▶ Your goal: Copy, from the material below, each line where "issuing" shows up.

▶ Given information:
* * * * *
-- ==== Sys2Proof/Machine/Ops.lean ====
section
/-! DEFINITION. The named operations over the state: elements, sets and registers, tokens, messages, allotments, and taking an exception
(R345 to R348) with the return from one (R354) beside it. -/
namespace Sys2Proof.Machine

/-- `n` single-bit errors corrected in the SRAM of quad `q` (R154, R388). -/
def State.countFixes (q n : Nat) (s : State) : State :=
  if n = 0 then s
  else
    let x := Map.get Quad.start s.quads q
    { s with corrected := s.corrected + n, quads := Map.set q { x with corrections := x.corrections + n } s.quads }

/-! ### Elements, sets and registers -/

/-- Logical element `le`; one that nothing has changed stands as at context start (R165). -/
def State.el (s : State) (le : Nat) : Element :=
  (Map.find le s.ctx.elems).getD (Element.start s.ctx.jobseed s.ctx.ringBase le)

/-- The state with element `le` replaced. -/
def State.setEl (le : Nat) (e : Element) (s : State) : State :=
  { s with ctx := { s.ctx with elems := Map.set le e s.ctx.elems } }

/-- The state with element `le` changed by `f`. -/
def State.updEl (le : Nat) (f : Element → Element) (s : State) : State := s.setEl le (f (s.el le))

/-- Thread set `k` of element `le`. -/
def State.thOf (s : State) (le k : Nat) : ThreadSet := vget (s.el le).sets k

/-- The state with thread set `k` of element `le` changed by `f`. -/
def State.updThOf (le k : Nat) (f : ThreadSet → ThreadSet) (s : State) : State :=
  s.updEl le (fun e => { e with sets := vset e.sets k (f (vget e.sets k)) })

/-- The issuing thread set. -/
def State.th (s : State) : ThreadSet := s.thOf s.cur.1 s.cur.2

/-- The state with the issuing thread set changed by `f`. -/
def State.updTh (f : ThreadSet → ThreadSet) (s : State) : State := s.updThOf s.cur.1 s.cur.2 f

/-- The set runs the supervisor trap handler (R347). -/
def ThreadSet.inSup (t : ThreadSet) : Bool := t.run == .sup

/-- The bank in use: the second one in the supervisor trap handler (R347). -/
def ThreadSet.bank (t : ThreadSet) : Vector Word 32 := if t.inSup then t.sg else t.g

/-- `g[n]`: `g0` reads as zero (R34). -/
def ThreadSet.rg (t : ThreadSet) (n : RegNo) : Word := if n = 0 then 0 else rget t.bank n

/-- A register with its bank: only the g class has two (R347). -/
def RegKey.inBank (sup : Bool) : RegKey → Bool × RegKey
  | .g n => (sup, .g n)
  | k => (false, k)

/-- A write of a register recorded: it enters the operand log of the last 8 writes and mends the register's parity (R352). -/
def ThreadSet.logWrite (key : Bool × RegKey) (t : ThreadSet) : ThreadSet :=
  { t with oplog := (key :: t.oplog).take 8, badRegs := t.badRegs.filter (· != key) }

/-- `g[n] ← x` in the bank that `sup` names; `g0` discards (R34). -/
def ThreadSet.wgIn (sup : Bool) (n : RegNo) (x : Word) (t : ThreadSet) : ThreadSet :=
  if n = 0 then t
  else if sup then { t with sg := rset t.sg n x }.logWrite (true, .g n)
  else { t with g := rset t.g n x }.logWrite (false, .g n)

/-- `g[n] ← x` in the bank in use. -/
def ThreadSet.wg (n : RegNo) (x : Word) (t : ThreadSet) : ThreadSet := t.wgIn t.inSup n x

/-- `f[n] ← x` with its count. -/
def ThreadSet.wf (n : RegNo) (x : FReg) (t : ThreadSet) : ThreadSet := { t with f := rset t.f n x }.logWrite (false, .f n)

/-- `v[n] ← x` with its counts. -/
def ThreadSet.wv (n : RegNo) (x : VReg) (t : ThreadSet) : ThreadSet := { t with v := rset t.v n x }.logWrite (false, .v n)

/-- `g[n]` of the issuing set. -/
def State.rg (s : State) (n : RegNo) : Word := s.th.rg n

/-- `f[n]` of the issuing set. -/
def State.rf (s : State) (n : RegNo) : FReg := rget s.th.f n

/-- `v[n]` of the issuing set. -/
def State.rv (s : State) (n : RegNo) : VReg := rget s.th.v n

/-- `g[n] ← x` of the issuing set. -/
def State.wg (n : RegNo) (x : Word) (s : State) : State := s.updTh (·.wg n x)
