-- ==== Sys2Proof/Machine/Operands.lean ====
section
/-! DEFINITION. Operand forms: registers and ports of the three classes (R34, R35), what an instruction waits for at issue (R145, R151,
R180, R352), reading with its pops and writing with its pushes (R178 to R181), and the register fields of a repeat frame (R195). -/
namespace Sys2Proof.Machine

/-- The register classes of R34. -/
inductive Cls where
  | g | f | v
  deriving DecidableEq, Repr

/-- Register `n` of a class. -/
def Cls.key (c : Cls) (n : RegNo) : RegKey :=
  match c with
  | .g => .g n
  | .f => .f n
  | .v => .v n

/-- Words that one access of the class moves at a port (R35). -/
def Cls.words : Cls → Nat
  | .v => 2
  | _ => 1

/-- The ports among operands, each with the words it moves, in field order. -/
def portUses (us : List (Cls × Opnd)) : List (Port × Nat) :=
  us.filterMap (fun u => match u.2 with
    | .port p => some (p, u.1.words)
    | .reg _ => none)

/-- The registers among operands. -/
def regUses (us : List (Cls × Opnd)) : List RegKey :=
  us.filterMap (fun u => match u.2 with
    | .reg n => some (u.1.key n)
    | .port _ => none)

/-- The first absent link named (R181). -/
def State.absentLink (s : State) (le : Nat) (ps : List (Port × Nat)) : Option Port :=
  (ps.find? (fun p => match p.1.dir with
    | some d => !s.hasLink le d
    | none => false)).map (·.1)

/-- Total words moved at port `p`. -/
def wordsAt (p : Port) (ps : List (Port × Nat)) : Nat :=
  (ps.filter (fun q => q.1 == p)).foldl (fun n q => n + q.2) 0

/-- The queue that a read of port `p` by element `le` pops (R180, R181). -/
def State.inFifo (s : State) (le : Nat) (p : Port) : Option Fifo :=
  match p with
  | .q n => some (vget (s.el le).queues n.toNat)
  | p => match p.dir with
    | some d => some (vget (s.el le).links d)
    | none => none

/-- The words that a write of port `p` by element `le` finds room for (R180, R181). -/
def State.outRoom (s : State) (le : Nat) (p : Port) : Nat :=
  match p with
  | .q n => Config.queueWords - (vget (s.el le).queues n.toNat).words.length
  | p => match p.dir with
    | some d => match s.neighbour le d with
      | some m => Config.linkWords - (vget (s.el m).links (d + 2)).words.length
      | none => 0
    | none => 0

/-- The queue that a write of port `p` by element `le` appends to (R180, R181). -/
def State.outFifo (s : State) (le : Nat) (p : Port) : Option Fifo :=
  match p with
  | .q n => some (vget (s.el le).queues n.toNat)
  | p => match p.dir with
    | some d => (s.neighbour le d).map (fun m => vget (s.el m).links (d + 2))
    | none => none
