-- ==== Sys2Proof/Machine/Control.lean ====
section
/-! DEFINITION. The device's control space (R380, R381): launch windows (R105, R108), carousel control blocks and the tables that the
arbiters take in (R214, R215, R398, R399), Slipstream control blocks with the records written to their rings (R371 to R373), and the
management mailbox (R380). -/
namespace Sys2Proof.Machine

/-- The firmware was rejected: only the mailbox answers (R384). -/
def State.recovery (s : State) : Bool := s.bringUp == 2 && !s.fwOk

/-! ### Launch windows -/

/-- A launch window; unbound at reset (R105). -/
def State.window (s : State) (w : Nat) : Window := Map.get Window.start s.windows w

/-- The state with window `w` replaced. -/
def State.setWindow (w : Nat) (x : Window) (s : State) : State := { s with windows := Map.set w x s.windows }

/-- A refusal or drop recorded in `lstat` (R108). -/
def Window.note (code : Nat) (w : Window) : Window := { w with err := true, code := BitVec.ofNat 8 code }

/-- The record as it stands is committed: it enters the queue, or is dropped with code 0x41 where the window is unbound or the queue
holds 16 (R105, R108). -/
def Window.commit (w : Window) : Window :=
  let w := { w with seen := 0 }
  if w.bound.isNone || 16 ≤ w.queue.length then w.note 0x41
  else { w with queue := w.queue ++ [w.record], acc := w.acc + 1 }

/-- Bytes written from offset `off` of a window: those below 64 change the record being written, the rest are ignored, and completing
offsets 56 to 63 commits (R105). -/
def Window.put (off : Nat) (bytes : List Byte) (w : Window) : Window :=
  let w := (List.range bytes.length).foldl (fun (w : Window) k =>
    let o := off + k
    if o < 64 then
      { w with
        record := w.record.set o (bytes.getD k 0)
        seen := if 56 ≤ o then w.seen ||| ((1 : BitVec 8) <<< (o - 56)) else w.seen }
    else w) w
  if w.seen = 0xFF then w.commit else w

/-- A window unbound (R105): its queue goes; the record being written, with the bytes of 56 to 63 that no commit has followed yet, and `lstat`
stay. -/
def Window.unbind (w : Window) : Window :=
  match w.bound with
  | none => w
  | some id => { w with bound := none, queue := [], head := none, past := Map.set id.toNat w.acc w.past }

/-- A window bound to a context: its count goes on from what it accepted since the start of that context (R105, R108; log
entry 73). -/
def Window.bind (id : BitVec 12) (w : Window) : Window :=
  let w := w.unbind
  { w with bound := some id, queue := [], head := none, acc := Map.get 0 w.past id.toNat, past := Map.drop id.toNat w.past }

/-- The counts of records accepted begin anew with the start of a context, at any window (R108). -/
def Window.countAnew (id : BitVec 12) (w : Window) : Window :=
  { w with acc := if w.bound = some id then 0 else w.acc, past := Map.drop id.toNat w.past }

/-- A context starts: what the windows have accepted for it is counted from none (R108). -/
def State.countAnew (id : BitVec 12) (s : State) : State :=
  { s with windows := s.windows.map (fun w => (w.1, w.2.countAnew id)) }

/-- A write into a launch window, dropped until bring-up is complete (R105, R389). -/
def State.windowWrite (w off : Nat) (bytes : List Byte) (s : State) : State :=
  if s.mailbox.ready then s.setWindow w ((s.window w).put off bytes) else s

/-- `lstat` (R108). -/
def Window.lstat (w : Window) : Word :=
  BitVec.ofNat 64 (w.err.toNat * 2 ^ 63 + w.code.toNat * 2 ^ 40 + w.queue.length * 2 ^ 32 + w.acc.toNat)

/-! ### Carousels -/

/-- Carousel `k`, numbers taken modulo 4. -/
def State.car (s : State) (k : Nat) : Carousel := vget s.cars k

/-- The state with carousel `k` changed. -/
def State.updCar (k : Nat) (f : Carousel → Carousel) (s : State) : State := { s with cars := vset s.cars k (f (s.car k)) }

/-- The first 16 bytes of a descriptor (R104) as the arbiter checks them (R215); one with a bit of `sflags` set beside bit 0 is invalid (log
entry 69). -/
def descOf (bs : List Byte) : Option Desc :=
  let sva := leNat (bs.take 8)
  let frames := leNat ((bs.drop 8).take 2)
  let kind := (bs.getD 10 0).toNat
  let sflags := (bs.getD 11 0).toNat
  if sflags = 1 && 1 ≤ frames && frames ≤ 256 && kind ≤ 3 && sva % 256 = 0 && leNat ((bs.drop 12).take 4) = 0 then
    some ⟨sva, frames, kind⟩
  else none

/-- The number of a physical tile in the running partition. -/
def State.tileIndex (s : State) (t : Nat) : Nat := (s.ctx.tiles.findIdx? (· == t)).getD 0

/-- The place of the mask of tile `t` for a carousel and segment. -/
def State.maskKey (s : State) (t car seg : Nat) : Nat := s.tileIndex t * 16384 + car * 4096 + seg
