/-- The mask replaced, the arbiter notified where it changes between zero and nonzero (R220). -/
def State.setMask (t car seg : Nat) (m : BitVec 64) (s : State) : State :=
  let old := s.maskOf t car seg
  let key := s.maskKey t car seg
  let s := { s with ctx := { s.ctx with masks := if m = 0 then Map.drop key s.ctx.masks else Map.set key m s.ctx.masks } }
  if (old == 0) == (m == 0) then s else s.launchFlight (.notify car seg t (m != 0))

/-- An element's bit in its tile's masks. -/
def State.maskBit (s : State) (le : Nat) : BitVec 64 := (1 : BitVec 64) <<< (s.physOf le % 64)

/-! ### Instructions -/

/-- CarCheck: the value that fails it, if any. -/
def State.carFails (s : State) (c : Word) (seg : Option Word) : Option Word :=
  if 3 < c.toNat || !(s.car c.toNat).boundTo s.ctx.ctxid then some c
  else match seg with
    | some g => if 4095 < g.toNat then some g else none
    | none => none

/-- The segment is in the active table and valid. -/
def Carousel.hasSeg (c : Carousel) (seg : Nat) : Bool := decide (seg < c.clen) && (Map.find seg c.table).isSome

/-- The buffer of tile `t` that holds a segment resident: the lowest, where two do (R227; log entry 73). -/
def State.residentIn (s : State) (t car seg : Nat) : Option Nat :=
  (List.range 3).find? (fun b => (vget (s.tile t).bufs b).resident == some (car, seg))

/-- Buffer `b` of a tile changed. -/
def State.updBuf (t b : Nat) (f : WinBuf → WinBuf) (s : State) : State :=
  s.updTile t (fun tl => { tl with bufs := vset tl.bufs b (f (vget tl.bufs b)) })

/-- The `csub` pin of the issuing activation on buffer `b`, unless it pins the buffer already (R226). The supervisor's is an activation of
its own (R345). -/
def State.pinSub (b : Nat) (s : State) : State :=
  let le := s.cur.1
  let key := (le, if s.th.inSup then s.cur.2 + 4 else s.cur.2)
  let have_ := fun (w : WinBuf) => w.subPins.contains key ||
    (match s.act with
     | some a => !s.th.inSup && a.passPin == some b && w.passPins.contains (le, a.stamp)
     | none => false)
  s.updBuf (s.tileOf le) b (fun w => if have_ w then w else { w with subPins := w.subPins ++ [key] })

/-- The allotment of the issuing activation is among those that set the element's bit of a segment (R376 row 4). -/
def State.own (car seg : Nat) (s : State) : State :=
  let o := (car, seg, (s.act.getD Act.idle).allot)
  s.updEl s.cur.1 (fun e => if e.subOwners.contains o then e else { e with subOwners := e.subOwners ++ [o] })

/-- The element's bit of a segment is clear: no allotment set it (R376 row 4). -/
def State.disown (car seg : Nat) (s : State) : State :=
  s.updEl s.cur.1 (fun e => { e with subOwners := e.subOwners.filter (fun o => !(o.1 == car && o.2.1 == seg)) })

/-- `CSUB` (R227). -/
def execCsub (d : Opnd) (a b : RegNo) (s : State) : Host.Outcome State Fault Refusal :=
  withIssue [(.g, .reg a), (.g, .reg b)] [(.g, d)] (fun s =>
    match s.carFails (s.rg a) (some (s.rg b)) with
    | some v => s.trap 0x07 v
    | none =>
      let c := (s.rg a).toNat
      let seg := (s.rg b).toNat
      let le := s.cur.1
      let t := s.tileOf le
      if !(s.car c).hasSeg seg then .next ((s.putG d 2).advance)
      else
        let s := (s.setMask t c seg (s.maskOf t c seg ||| s.maskBit le)).own c seg
        match s.residentIn t c seg with
        | some b => .next (((s.pinSub b).putG d 1).advance)
        | none => .next ((s.putG d 0).advance)) s

/-- `CSKIP` (R228): an invalid or out-of-table index returns 0. -/
def execCskip (d : Opnd) (a b : RegNo) (s : State) : Host.Outcome State Fault Refusal :=
  withIssue [(.g, .reg a), (.g, .reg b)] [(.g, d)] (fun s =>
    match s.carFails (s.rg a) (some (s.rg b)) with
    | some v => s.trap 0x07 v
    | none =>
      let c := (s.rg a).toNat
      let seg := (s.rg b).toNat
      let t := s.tileOf s.cur.1
      let bit := s.maskBit s.cur.1
      let old := s.maskOf t c seg
      let was : Word := if old &&& bit = 0 || !(s.car c).hasSeg seg then 0 else 1
      .next ((((s.setMask t c seg (old &&& ~~~bit)).disown c seg).putG d was).advance)) s

/-- `CPROM` (R229). -/
def execCprom (d a b : RegNo) (s : State) : Host.Outcome State Fault Refusal :=
  withIssue [(.g, .reg a), (.g, .reg b)] [(.g, .reg d)] (fun s =>
    match s.carFails (s.rg a) (some (s.rg b)) with
    | some v => s.trap 0x07 v
    | none =>
      let i := s.newId
      .next (((i.2.launchFlight (.cprom (i.2.issuer i.1) (s.rg a).toNat (s.rg b).toNat)).mark (.g d) i.1).advance)) s

/-- The presence word of a tile (R230). -/
def Tile.presence (tl : Tile) (car : Nat) : Word :=
  BitVec.ofNat 64 ((List.range 3).foldl (fun x b => match (vget tl.bufs b).resident with
    | some (c, seg) => if c = car then x + (0x8000 + seg % 4096) * 2 ^ (16 * b) else x
    | none => x) 0)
* * * * *
▶ Task solution:
/-- The issuing thread set. -/
/-- The state with the issuing thread set changed by `f`. -/
/-- `g[n]` of the issuing set. -/
/-- `f[n]` of the issuing set. -/
/-- `v[n]` of the issuing set. -/
/-- `g[n] ← x` of the issuing set. -/
/-- The `csub` pin of the issuing activation on buffer `b`, unless it pins the buffer already (R226). The supervisor's is an activation of
/-- The allotment of the issuing activation is among those that set the element's bit of a segment (R376 row 4). -/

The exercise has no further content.